# 2/13 Forum Rollback



## Chris (Feb 13, 2008)

Long story short, today's posts and new registrations have been lost. The reason for this is because of Drew. If you registered today, you'll need to reregister. 

Pardon the inconvenience.


----------



## jaxadam (Feb 13, 2008)

You go girl!


----------



## ohio_eric (Feb 13, 2008)

You mean Drew threatening to let some daylight through you and JJ has been lost forever? 

Oh how future generations will suffer.


----------



## Abhorred (Feb 13, 2008)

All progress requires pain. Such is the way of the warrior.

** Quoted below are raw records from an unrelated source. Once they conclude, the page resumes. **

theorem State.loses_keeps {q : List Instr} (s : State) (x2 : ℕ) (x3 : CheckUnit) (x4 : ℕ) (h : Kept q s) :
    Kept q (State.loses s x2 x3 x4) := by
  unfold State.loses
  try dsimp only
  repeat' with_reducible first | assumption | apply kept_parts | apply kept_parts_of | apply State.toLedger_keeps | apply State.strike_keeps | apply State.watchDownBut_keeps | apply State.dropUnit_keeps | apply State.settleUnit_keeps | apply State.failStep_keeps | apply State.strikeEvent_keeps | simp only [kept_mk] | split

theorem State.majority_keeps {q : List Instr} (s : State) (x2 : ℕ) (x3 : CheckUnit) (h : Kept q s) :
    Kept q (State.majority s x2 x3) := by
  unfold State.majority
  try dsimp only
  repeat' with_reducible first | assumption | apply kept_parts | apply kept_parts_of | apply State.loses_keeps | apply State.unsettled_keeps | simp only [kept_mk] | split

theorem State.originalEnded_keeps {q : List Instr} (s : State) (x2 : Option ℕ) (x3 : Bool) (x4 : Status) (h : Kept q s) :
    Kept q (State.originalEnded s x2 x3 x4) := by
  unfold State.originalEnded
  try dsimp only
  repeat' with_reducible first | assumption | apply kept_parts | apply kept_parts_of | apply State.dropUnit_keeps | apply State.setUnit_keeps | simp only [kept_mk] | split

theorem doLedgerRead_keeps {q : List Instr} (x1 : OpenCmd) (s : State) (h : Kept q s) :
    KeptR q (doLedgerRead x1 s) := by
  unfold doLedgerRead
  try dsimp only
  repeat' with_reducible first | assumption | apply kept_parts | apply kept_parts_of | apply refuse_keeps | apply done_keeps | simp only [keptR_mk, id_eq] | apply And.intro | simp only [kept_mk] | split | intro _ _ _ _ _ _ | intro _ _ _ _ | intro _ _ _ | intro _ _

theorem State.placeDuplicate_keeps {q : List Instr} (s : State) (x2 : ℕ) (x3 : CheckUnit) (h : Kept q s) :
    Kept q (State.placeDuplicate s x2 x3) := by
  unfold State.placeDuplicate
  try dsimp only
  repeat' with_reducible first | assumption | apply kept_parts | apply kept_parts_of | apply State.queueRun_keeps | apply State.setUnit_keeps | apply State.skipUnit_keeps | simp only [kept_mk] | split

theorem State.popRun_keeps {q : List Instr} (s : State) (x2 : ℕ) (x3 : ℕ × Bool) (h : Kept q s) :
    Kept q (State.popRun s x2 x3) := by
  unfold State.popRun
  try dsimp only
  repeat' with_reducible first | assumption | apply kept_parts | apply kept_parts_of | apply State.setCore_keeps | simp only [kept_mk] | split | intro _ _ _ _ _ _ | intro _ _ _ _ | intro _ _ _ | intro _ _

theorem State.placeReferee_keeps {q : List Instr} (s : State) (x2 : ℕ) (x3 : CheckUnit) (h : Kept q s) :
    Kept q (State.placeReferee s x2 x3) := by
  unfold State.placeReferee
  try dsimp only
  repeat' with_reducible first | assumption | apply kept_parts | apply kept_parts_of | apply State.queueRun_keeps | apply State.setUnit_keeps | apply State.unsettled_keeps | simp only [kept_mk] | split

theorem State.discardTray_keeps {q : List Instr} (s : State) (c : ℕ) (as : List ℕ) (h : Kept q s) :
    Kept q (s.discardTray c as) :=
  kept_parts_mem (s := s) h (Memory.wf_foldl (wf_of_kept h) fun _ _ hn => Memory.wf_setByte hn)

theorem State.runCheck_keeps {q : List Instr} (s : State) (x2 : ℕ) (x3 : ℕ) (x4 : Bool) (x5 : Sys2Proof.Word) (f : State → CheckUnit → Sys2Proof.Word → State) (h : Kept q s) (hf : ∀ t i j, Kept q t → Kept q (f t i j)) :
    Kept q (State.runCheck s x2 x3 x4 x5 f) := by
  unfold State.runCheck
  try dsimp only
  repeat' with_reducible first | assumption | apply kept_parts | apply kept_parts_of | apply State.popRun_keeps | apply State.placeReferee_keeps | apply State.placeDuplicate_keeps | apply State.loadRun_keeps | apply State.skipUnit_keeps | apply State.setBits_keeps | apply State.discardTray_keeps | apply hf | simp only [kept_mk] | split | intro _ _ _ _ _ _ | intro _ _ _ _ | intro _ _ _ | intro _ _

theorem State.runReferee_keeps {q : List Instr} (s : State) (x2 : ℕ) (x3 : ℕ) (x4 : Sys2Proof.Word) (h : Kept q s) :
    Kept q (State.runReferee s x2 x3 x4) := by
  unfold State.runReferee
  try dsimp only
  repeat' with_reducible first | assumption | apply kept_parts | apply kept_parts_of | apply State.runCheck_keeps | apply State.majority_keeps | simp only [kept_mk] | split | intro _ _ _ _ _ _ | intro _ _ _ _ | intro _ _ _ | intro _ _

theorem State.compareUnit_keeps {q : List Instr} (s : State) (x2 : ℕ) (h : Kept q s) :
    Kept q (State.compareUnit s x2) := by
  unfold State.compareUnit
  try dsimp only
  repeat' with_reducible first | assumption | apply kept_parts | apply kept_parts_of | apply State.settleUnit_keeps | apply State.placeReferee_keeps | simp only [kept_mk] | split

theorem State.captureEnd_keeps {q : List Instr} (s : State) (x2 : ℕ) (h : Kept q s) :
    Kept q (State.captureEnd s x2) := by
  unfold State.captureEnd
  try dsimp only
  repeat' with_reducible first | assumption | apply kept_parts | apply kept_parts_of | apply State.setUnit_keeps | apply State.placeDuplicate_keeps | simp only [kept_mk] | split

theorem State.runDuplicate_keeps {q : List Instr} (s : State) (x2 : ℕ) (x3 : ℕ) (x4 : Sys2Proof.Word) (h : Kept q s) :
    Kept q (State.runDuplicate s x2 x3 x4) := by
  unfold State.runDuplicate
  try dsimp only
  repeat' with_reducible first | assumption | apply kept_parts | apply kept_parts_of | apply State.runCheck_keeps | apply State.setUnit_keeps | simp only [kept_mk] | split | intro _ _ _ _ _ _ | intro _ _ _ _ | intro _ _ _ | intro _ _

theorem State.reissueLost_keeps {q : List Instr} (s : State) (h : Kept q s) :
    Kept q (State.reissueLost s) := by
  unfold State.reissueLost
  try dsimp only
  repeat' with_reducible first | assumption | apply kept_parts | apply kept_parts_of | apply State.placeReferee_keeps | apply State.placeDuplicate_keeps | apply State.setCore_keeps | apply kept_foldl | simp only [kept_mk] | split | intro _ _ _ _ _ _ | intro _ _ _ _ | intro _ _ _ | intro _ _

end Sys2Proof.Machine
end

Hail the victorious dead posts! Hail!

[action=Abhorred]wouldn't mind buying Chris a beer for getting the site back online and dealing with all the shit today.[/action]


----------



## Chris (Feb 13, 2008)

No sooner do I get everything working:







THAT ONE WASN'T MY FAULT!


----------



## D-EJ915 (Feb 13, 2008)

very nice

for the *4th* time today, right after I get on and start going at posting the site dies


----------



## m3ta1head (Feb 13, 2008)

Drew


----------



## Scott (Feb 13, 2008)

Because of the site being down, I was forced to visit drew's extremely out of date website to kill time.


----------



## Chris (Feb 13, 2008)

[action=Chris]hopes you don't check mine[/action]


----------



## playstopause (Feb 13, 2008)

Scott said:


> Because of the site being down, I was forced to visit drew's extremely out of date website to kill time.



 I did that too. Out of date indeed.


----------



## Abhorred (Feb 13, 2008)

Chris said:


> No sooner do I get everything working:
> 
> THAT ONE WASN'T MY FAULT!



 

[Leonidas] We're in for one wild night. [/Leonidas]


----------



## D-EJ915 (Feb 13, 2008)

Scott said:


> Because of the site being down, I was forced to visit drew's extremely out of date website to kill time.


my site is more magical  But there's not actually anything important on it.


----------



## Scott (Feb 13, 2008)

Chris said:


> [action=Chris]hopes you don't check mine[/action]



No worries. I got to yours the other day 

How's that album coming along? Wee bit past the release date, eh? Ah that's alright. I'm sure you're working hard on it.


----------



## Alex-D33 (Feb 13, 2008)

no comment


----------



## Kevan (Feb 14, 2008)

Heh heh....they called you Christopher.


----------



## Rick (Feb 14, 2008)

Kevan said:


> Heh heh....they called you Christopher.





YEAH YEAH!!!

*Rick hopes others picked up on the Beavis and Butthead reference.*


----------